Второе непонятное слово — это анцемит[4].
— Директор гимназии Олекас — анцемит!
— Полицмейстер Корсакас — анцемит.
— Бакалейщик Гайжаускас — анцемит.
— Винцукас — анцемит.
У деда только одно непонятное слово: «Ну».
Больше всего непонятных слов у дяди Мотла-Златоуста и все на «уция» и «ация»:
— Коституция!
— Революция!
— Экспотация!
— Нация!
И вот еще:
— Агитация!
Мои размышления о непонятных словах неожиданно прерывает бабушка. Уж, видимо, так заведено на свете, что спрятаться можно от кого угодно — от полицейского Гедрайтиса, от гимназиста Владаса, от отца и матери, но только не от бабушки.
Бабушка найдет тебя повсюду.
Ну что ей стоило пройти мимо? Мало ли кто в местечке проходит мимо меня: и сын господина Айзенберга, и дочь лавочника Зака, и племянник домовладельца Капера.
Дядя Мотл-Златоуст клянется, что они буржуи.
А почему бабушка не может быть буржуем?
— Тебе, — кудахчет она, — голуби и уклейки дороже синагоги.
Дороже!
Красиво поет кантор Шлейме, а с голубем ему не сравниться. Когда воркует голубь, у меня внутри все переворачивается, как будто я сам птица.
— Я пойду с тобой на вечернюю молитву, — обещаю.
— А на дневную?
— И на дневную… А деньги дашь?
— Дам. Нет, что я узнала, что я узнала! — всплескивает руками старушка. Ей не терпится поделиться со мной новостью.
Бабушка всегда приносит уйму новостей. Дядя Мотл-Златоуст уверяет, что в газете скорняка Лейзера нет и половины того, что бабушка приносит из синагоги.
— Спросил бы хоть, что я узнала, — укоряет меня она.

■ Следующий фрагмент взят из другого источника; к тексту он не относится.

/-- What a read does whatever its case: it gives `commandAnswer`, sends the events of one transaction or none, and
leaves all but HI, PHASE, the oracle and the two ports as they are (R75). -/
theorem exec_read (i : Instr) (s : State) (hr : isRead i = true) :
    ∃ h o, exec i s = .next { s with
      phase := .idle, hi := h, oracle := o,
      responses := s.responses ++ [commandAnswer i s.init s.oracle],
      events := s.events ++ if s.init = true then s.readEvents else [] } := by
  rw [exec_of_isRead i s hr]
  obtain hinit | hinit := Bool.eq_false_or_eq_true s.init
  · cases hst : s.oracle.nextStatus.1 with
    | error e =>
      rw [if_pos hinit, readEvents_aborted hst, hinit, commandAnswer_aborted hr hst]
      exact ⟨s.hi, _, hinit ▸ readCommand_aborted _ s e hinit hst⟩
    | ok =>
      rw [if_pos hinit, readEvents_completed hst, hinit, commandAnswer_completed hr hst]
      exact ⟨_, _, hinit ▸ readCommand_completed _ s hinit hst⟩
  · rw [hinit, commandAnswer_uninitialised hr, if_neg Bool.false_ne_true, List.append_nil]
    exact ⟨s.hi, s.oracle, hinit ▸ readCommand_uninitialised _ s hinit⟩

/-- The three reads share everything of their word but OP: no legal operand bit, no operand. -/
theorem row_of_isRead (hr : isRead i = true) (w : Command) :
    i.opcode.reservedMask = BitVec.allOnes 16 ∧ readOperands i.opcode w = i ∧ i.wellFormed = true := by
  cases i
  case readRaw | read | readVoltage => exact ⟨rfl, rfl, rfl⟩
  all_goals exact absurd hr Bool.false_ne_true

/-- The word of a read, for every OPND: it is legal with OPND = 0 only. -/
theorem step_offer_read (hr : isRead i = true) (hidle : s.phase = .idle) (x : Word) :
    step (s.offer (commandWord i.opcode.op x)) =
      if x = 0 then exec i s else .next { s with responses := s.responses ++ [.err .illegalCommand] } := by
  obtain ⟨hmask, hoperands, hwf⟩ := row_of_isRead hr (commandWord i.opcode.op x)
  have hreserved : x &&& i.opcode.reservedMask = x := by rw [hmask, BitVec.and_allOnes]
  split
  case isTrue h =>
    exact stepRunsTheDecodedCommand s _ i hidle
      ((decode_commandWord_eq_ok_iff i.opcode x i).mpr ⟨hreserved.trans h, hoperands, hwf⟩)
  case isFalse h => exact step_offer_reserved i.opcode hidle (hreserved.symm ▸ h)

end Read

/-! ## The three reads -/

/-- Settles O28: READ_RAW's answer is the raw word itself. -/
theorem readRawAnswersRawWord : Obligations.ReadRawAnswersRawWord :=
  ⟨fun _ hinit => exec_uninitialised rfl hinit, fun _ _ _ hinit hst => exec_aborted rfl hinit hst,
    fun _ _ _ _ b0 _ hinit hst h0 h1 => ⟨b0, exec_completed rfl hinit hst h0 h1⟩,
    fun _ x hidle => step_offer_read (i := .readRaw) rfl hidle x⟩

/-- Settles O29: READ's answer is the decoded raw word (`decodeRaw_eq_sshiftRight`, `toInt_decodeRaw_bounds`). -/
theorem readAnswersSample : Obligations.ReadAnswersSample :=
  ⟨fun _ hinit => exec_uninitialised rfl hinit, fun _ _ _ hinit hst => exec_aborted rfl hinit hst,
    fun _ _ _ _ b0 _ hinit hst h0 h1 => ⟨b0, _, exec_completed rfl hinit hst h0 h1,
      decodeRaw_eq_sshiftRight _, toInt_decodeRaw_bounds _⟩,
    fun _ x hidle => step_offer_read (i := .read) rfl hidle x⟩

/-- Settles O30: READ_VOLTAGE's answer is the decoded raw word too, and as a voltage it is bounded by
`volts_decodeRaw_bounds`. -/
theorem readVoltageAnswersMillivolts : Obligations.ReadVoltageAnswersMillivolts :=
  ⟨fun _ hinit => exec_uninitialised rfl hinit, fun _ _ _ hinit hst => exec_aborted rfl hinit hst,
    fun _ _ _ _ b0 _ hinit hst h0 h1 => ⟨b0, _, exec_completed rfl hinit hst h0 h1,
      decodeRaw_eq_sshiftRight _, volts_decodeRaw_bounds _⟩,
    fun _ x hidle => step_offer_read (i := .readVoltage) rfl hidle x⟩

/-! ## What all reads have in common -/

/-- Settles O31. -/
theorem readsNeverWriteRegisters : Obligations.ReadsNeverWriteRegisters := by
  intro i s hr
  obtain ⟨h, o, hex⟩ := exec_read i s hr
  exact ⟨_, _, hex, rfl, rfl, rfl⟩

/-- Settles O32: what a read shows (`exec_read`), in the cases of INIT and of the status. -/
theorem readEventLists : Obligations.ReadEventLists := by
  intro i s hr
  obtain ⟨h, o, hex⟩ := exec_read i s hr
  refine ⟨_, _, _, hex, rfl, rfl, ?_⟩
  obtain hinit | hinit := Bool.eq_false_or_eq_true s.init
  · rw [hinit, if_pos rfl]
    cases hst : s.oracle.nextStatus.1 with
    | error e => exact .inr (.inl ⟨rfl, e, readEvents_aborted hst, commandAnswer_aborted hr hst⟩)
    | ok => exact .inr (.inr ⟨rfl, _, _, readEvents_completed hst, commandAnswer_completed hr hst⟩)
  · rw [hinit, if_neg Bool.false_ne_true]
    exact .inl ⟨rfl, rfl, commandAnswer_uninitialised hr _⟩

/-- Settles O33. -/
theorem abortWithoutReadPhase : Obligations.AbortWithoutReadPhase :=
  fun _ _ _ _ hr hinit hst => ⟨_, exec_aborted hr hinit hst, rfl, rfl, rfl⟩

/-! ## The bus traffic of a command -/

/-- A `BusWrite` (R10). -/
def isBusWrite : BusEvent → Bool
  | .write _ => true
  | _ => false

/-- A `BusReadByte` (R10). -/
def isBusReadByte : BusEvent → Bool
  | .readByte _ => true
  | _ => false

/-- R33, R77: the traffic of a legal observation is bounded. -/
theorem Observation.traffic {s : State} {r : Response} {evs : List BusEvent} (h : Observation s r evs) :
    evs.length ≤ 6 ∧ evs.countP isBusWrite ≤ 1 ∧
      (evs.countP isBusReadByte = 0 ∨ evs.countP isBusReadByte = 2) := by
  cases h with
  | quiet => exact ⟨Nat.zero_le _, Nat.zero_le _, .inl rfl⟩
  | aborted => exact ⟨by simp, Nat.le_refl 1, .inl rfl⟩
  | completed => exact ⟨Nat.le_refl 6, Nat.le_refl 1, .inr rfl⟩

/-- Settles O42: a command word's frame (`runCommand_frame`) and the bounds on its observation (O43). -/
theorem atMostSixPrimitives : Obligations.AtMostSixPrimitives := by
  intro s w hidle
  obtain ⟨t, r, evs, hstep, hresponses, hevents, hobs⟩ := everyCommandIsOneLegalObservation s w hidle
  obtain ⟨u, -, -, hrun, hinputs, hphase, -⟩ := runCommand_frame w s
  obtain rfl : t = u := Host.Outcome.next.inj (hstep.symm.trans ((step_offer s w hidle).trans hrun))
  exact ⟨t, r, evs, hstep, hphase, hinputs, hresponses, hevents, hobs.traffic⟩

end Sys2Proof.Machine

/-! # Errors: proofs

What a command shows on its two ports is said once for all commands (`exec_output`): its answer is `commandAnswer`, and
it has bus events only as a read with INIT = 1. Which error it answers is then read off `commandAnswer`. -/

namespace Sys2Proof.Machine

/-! ## Transport errors -/

/-- R80, for one observation: only an aborted read shows a failed BusEndTx, and it answers that same error. -/
theorem Observation.transport_iff {s : State} {r : Response} {evs : List BusEvent} (h : Observation s r evs)
    (e : TransportError) : r = .err (.transport e) ↔ BusEvent.endTx (.error e) ∈ evs := by
  cases h with
  | quiet r hquiet => exact iff_of_false (hquiet e) List.not_mem_nil
  | aborted e' => simp [eq_comm]
  | completed => simp

/-- Settles O37, from the observation every command word shows (O43). -/
theorem transportErrorsAreNeverMadeUp : Obligations.TransportErrorsAreNeverMadeUp := by
  intro s w hidle
  obtain ⟨t, r, evs, hstep, hresponses, hevents, hobs⟩ := everyCommandIsOneLegalObservation s w hidle
  exact ⟨t, r, evs, hstep, hresponses, hevents, hobs.transport_iff⟩

/-! ## Reads before BEGIN -/

/-- What any command shows: its answer, and the events of one transaction if it is a read with INIT = 1. -/
theorem exec_output (i : Instr) (s : State) :
    ∃ t, exec i s = .next t ∧ t.responses = s.responses ++ [commandAnswer i s.init s.oracle] ∧
      t.events = s.events ++ if isRead i = true ∧ s.init = true then s.readEvents else [] := by
  cases hr : isRead i with
  | false =>
    obtain ⟨_, _, _, _, hex, hquiet⟩ := exec_frame i s
    obtain ⟨-, -, rfl, rfl⟩ := hquiet hr
    exact ⟨_, hex, by rw [commandAnswer_of_not_isRead hr], by simp⟩
  | true =>
    obtain ⟨_, _, hex⟩ := exec_read i s hr
    exact ⟨_, hex, rfl, by simp⟩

— Белошвейка Менухе замуж вышла?
— Проснулся!
— У молочника Ария корова пала.
— Удивил!
— Казиса арестовали.
— Кого?
— Казиса. Брата Винцукаса.
— Что же ты молчал, разбойник. Рассказывай, за что?
— За агитацию.
— Не больше и не меньше?
— Не больше и не меньше.
— Ну, а дальше?
— Что дальше?
— Много этой агитации у него нашли?
— Много.
— И все золотом?
— Не знаю.
— Или серебром?
— Не знаю.
— Ты когда-нибудь, разбойник, научишься рассказывать толком? Такое дело, а от тебя ничего не добьешься!
— Бабушка! А про свою новость ты и забыла!
— Ах, да, — спохватывается старушка. — Гончар Пейсах сказал мне, а ему сказал жестянщик Хиле, а жестянщику Хиле сказал хромоногий Мейлах, а хромоногому Мейлаху сказала Песе-Фруме, что к нам придут русские.
— Русские?
— Со звездами на шапках.
— А что они будут делать?
— Охранять нас от Гитлера.
— А зачем у них звезды на шапках?
— Чтобы все видели.
Бабушка говорит еще что-то, но я не слушаю.
Меня совсем не интересуют цены на воловье мясо и женитьба парикмахера Шмуле.
Меня совсем не интересует больная печень казенного раввина.
Меня совсем не интересует пожар в Укмерге и погром в Шяуляй.
Я весь охвачен добрым предчувствием, ожиданием чего-то необыкновенного. Так бывает ранней весной, когда на речке ломается лед, когда набухают почки и прилетают птицы.
Я иду с бабушкой по местечку и гляжу на прохожих, вернее, на их шапки.
Как ни хороша фуражка полицейского Гедрайтиса, к ней звезду не приколешь.
Или ермолка казенного раввина. Самая крупная звезда поблекла бы на ней в два счета.
Зато как бы украсили звезды картуз каменщика Пранаса, шапку скорняка Лейзера, кепку Казиса!
И мне звезда пришлась бы к лицу. Я назвал бы ее Сириус или еще как-нибудь.
Я не променял бы ее ни на какие богатства: ни на пугач, ни на цветные карандаши, ни на бамбуковую удочку.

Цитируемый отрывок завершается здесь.